A few minutes later, somebody announcing that they were with GDI knocked on his apartment door, according to Ahmad and a witness statement. His sister declined to open it, telling those outside that she had to conform to the Taliban rule that an adult male relative had to be present.
The Taliban broke open the door, entered the apartment and rifled through closets and drawers, demanding Habibi's laptop, according to Ahmad and the witness statement.
A crowd had gathered outside after the Taliban arrived in five vehicles, blocked the street and surrounded Habibi's car, before driving him off, according to Ahmad and a separate witness statement.
The GDI arrested 30 other ACG employees, according to a letter that ACG sent to Afghanistan's Ministry of Communications, seen by Reuters. Except for Habibi and one other, all were eventually released.
In the letter, dated September 15, 2022, ACG asked that family members be allowed to visit him and three other staff who the GDI still held.

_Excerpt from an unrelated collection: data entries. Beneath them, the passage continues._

theorem issueAll_pushi (ps : List PaletteIndex) {s : State} (h : s.icnt.val = 0) :
    ∃ t, issueAll (ps.map Instr.pushi) s = .next t ∧ Filled npix t.icnt t.index (ps.getD · 0) ps.length := by
  have hfold := foldl_andThen_induction (act := issue) (fun n u => Filled npix u.icnt u.index (ps.getD · 0) n)
    (ps.map Instr.pushi) (.of_zero h) fun n hn u hu => by
      have hlt : n < ps.length := ps.length_map Instr.pushi ▸ hn
      refine ⟨(u.pushIndex (ps.getD n 0)).answer 0, ?_, hu.pushIndex⟩
      rw [List.getElem_map, issue_eq_exec, exec_pushi, List.getD_eq_getElem ps 0 hlt]
  rwa [List.length_map] at hfold

theorem issueAll_pushb (bs : List Byte) {s : State} (h : s.bcnt.val = 0) :
    ∃ t, issueAll (bs.map Instr.pushb) s = .next t ∧ Filled nbyte t.bcnt t.byte (bs.getD · 0) bs.length := by
  have hfold := foldl_andThen_induction (act := issue) (fun n u => Filled nbyte u.bcnt u.byte (bs.getD · 0) n)
    (bs.map Instr.pushb) (.of_zero h) fun n hn u hu => by
      have hlt : n < bs.length := bs.length_map Instr.pushb ▸ hn
      refine ⟨(u.pushByte (bs.getD n 0)).answer 0, ?_, hu.pushByte⟩
      rw [List.getElem_map, issue_eq_exec, exec_pushb, List.getD_eq_getElem bs 0 hlt]
  rwa [List.length_map] at hfold

/-! ### Reads -/

theorem SameBlock.trans {s t u : State} (h : SameBlock s t) (h' : SameBlock t u) : SameBlock s u :=
  ⟨h'.cfg.trans h.cfg, h'.ibuf.trans h.ibuf, h'.icnt.trans h.icnt, h'.bbuf.trans h.bbuf, h'.bcnt.trans h.bcnt,
    h'.dbuf.trans h.dbuf, h'.dvalid.trans h.dvalid⟩

theorem SameBlock.index_eq {s t : State} (h : SameBlock s t) (i : Nat) : t.index i = s.index i := by
  rw [State.index, State.index, h.ibuf]

theorem SameBlock.byte_eq {s t : State} (h : SameBlock s t) (n : Nat) : t.byte n = s.byte n := by
  rw [State.byte, State.byte, h.bbuf]

theorem SameBlock.bit_eq {s t : State} (h : SameBlock s t) (j : Nat) : t.bit j = s.bit j := by
  rw [State.bit, State.bit, h.dbuf]

/-- Reads that this block answers with `resp 0`, `resp 1`, … leave the block and add these responses in order. -/
theorem issueAll_reads {count : Nat} {read : Nat → Instr} {resp : Nat → Word} {s : State}
    (h : ∀ n < count, ∀ u, SameBlock s u → exec (read n) u = .next (u.answer (resp n))) :
    ∃ t, issueAll ((List.range count).map read) s = .next t ∧ SameBlock s t
      ∧ t.responses = s.responses ++ (List.range count).map resp := by
  have hfold := foldl_andThen_induction (act := issue)
    (fun n u => SameBlock s u ∧ u.responses = s.responses ++ (List.range n).map resp)
    ((List.range count).map read) ⟨.refl s, (List.append_nil _).symm⟩ fun n hn u ⟨hblock, hresponses⟩ => by
      have hlt : n < count := by simpa using hn
      refine ⟨u.answer (resp n), ?_, hblock.trans (.answer u _), ?_⟩
      · rw [List.getElem_map, List.getElem_range, issue_eq_exec, h n hlt u hblock]
      · rw [State.answer_responses, hresponses, List.range_succ, List.map_append, List.append_assoc, List.map_singleton]
  rwa [List.length_map, List.length_range] at hfold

The ministry appeared to confirm Habibi was a GDI prisoner in a reply two days later, seen by Reuters, saying that the intelligence directorate would decide on the petition when its investigation was completed.
However, in a July 3, 2025 statement reported by Afghanistan's state news agency, Taliban spokesman Zabihullah Mujahid said that in response to requests from Habibi's family, the Taliban had investigated but no evidence has been found to suggest that he was detained by Afghanistan's security forces.
Mujahid said the Taliban are a legitimate governing body that does not detain individuals without due process or hide them from public view. Mujahid did not respond to a Reuters request for comment.
US CITIZEN
Born to parents from the southern city of Kandahar, Habibi is one of eight siblings – three brothers and five sisters – who grew up in the Kabul neighborhood of Karte Parwan.
His excellent English helped him secure a job with the U.N. civil aviation agency in Kabul in 2008. He worked for the U.S. Federal Aviation Administration's U.S. embassy office from 2011 to 2013.
Tapped as deputy civil aviation minister, Habibi helped transition Afghanistan's air traffic system from U.S. control to the U.S.-backed Kabul government. Habibi became civil aviation minister in 2017. He held that post until 2019 while earning a civil aviation master's degree from Embry Riddle Aeronautical University in Florida, the university confirmed.
In 2019, he resigned and then joined ARX to help oversee its Afghan subsidiary's contract to run air traffic control at Kabul's international airport. Habibi lived between the city and the United States, accumulating the last of the 30 months of U.S. residency he needed over a five-year period for U.S. citizenship in 2021, Ahmad said.
He was in Kabul with his family during the chaotic departure of the last U.S. troops in August 2021, Ahmad said, as the Taliban consolidated its grip on the capital after 20 years of war.
Habibi flew from Dubai to Kabul on August 4, 2022, after stopping in Qatar to check on his family and parents who were housed on a U.S. military base there waiting for final processing of U.S. immigration visas, said Ahmad. A week later Habibi was arrested.
His wife, daughter and parents, who waited in Qatar until October for their visas before flying to the United States and settling in California, have not seen or heard from him since.
Resolving Habibi's case would be the easiest way for the Taliban, who crave international recognition as Afghanistan's legitimate rulers, to explore improving ties with the U.S., the current U.S. official said.
Since Habibi's detention, four other Americans have been arrested and released by the Taliban.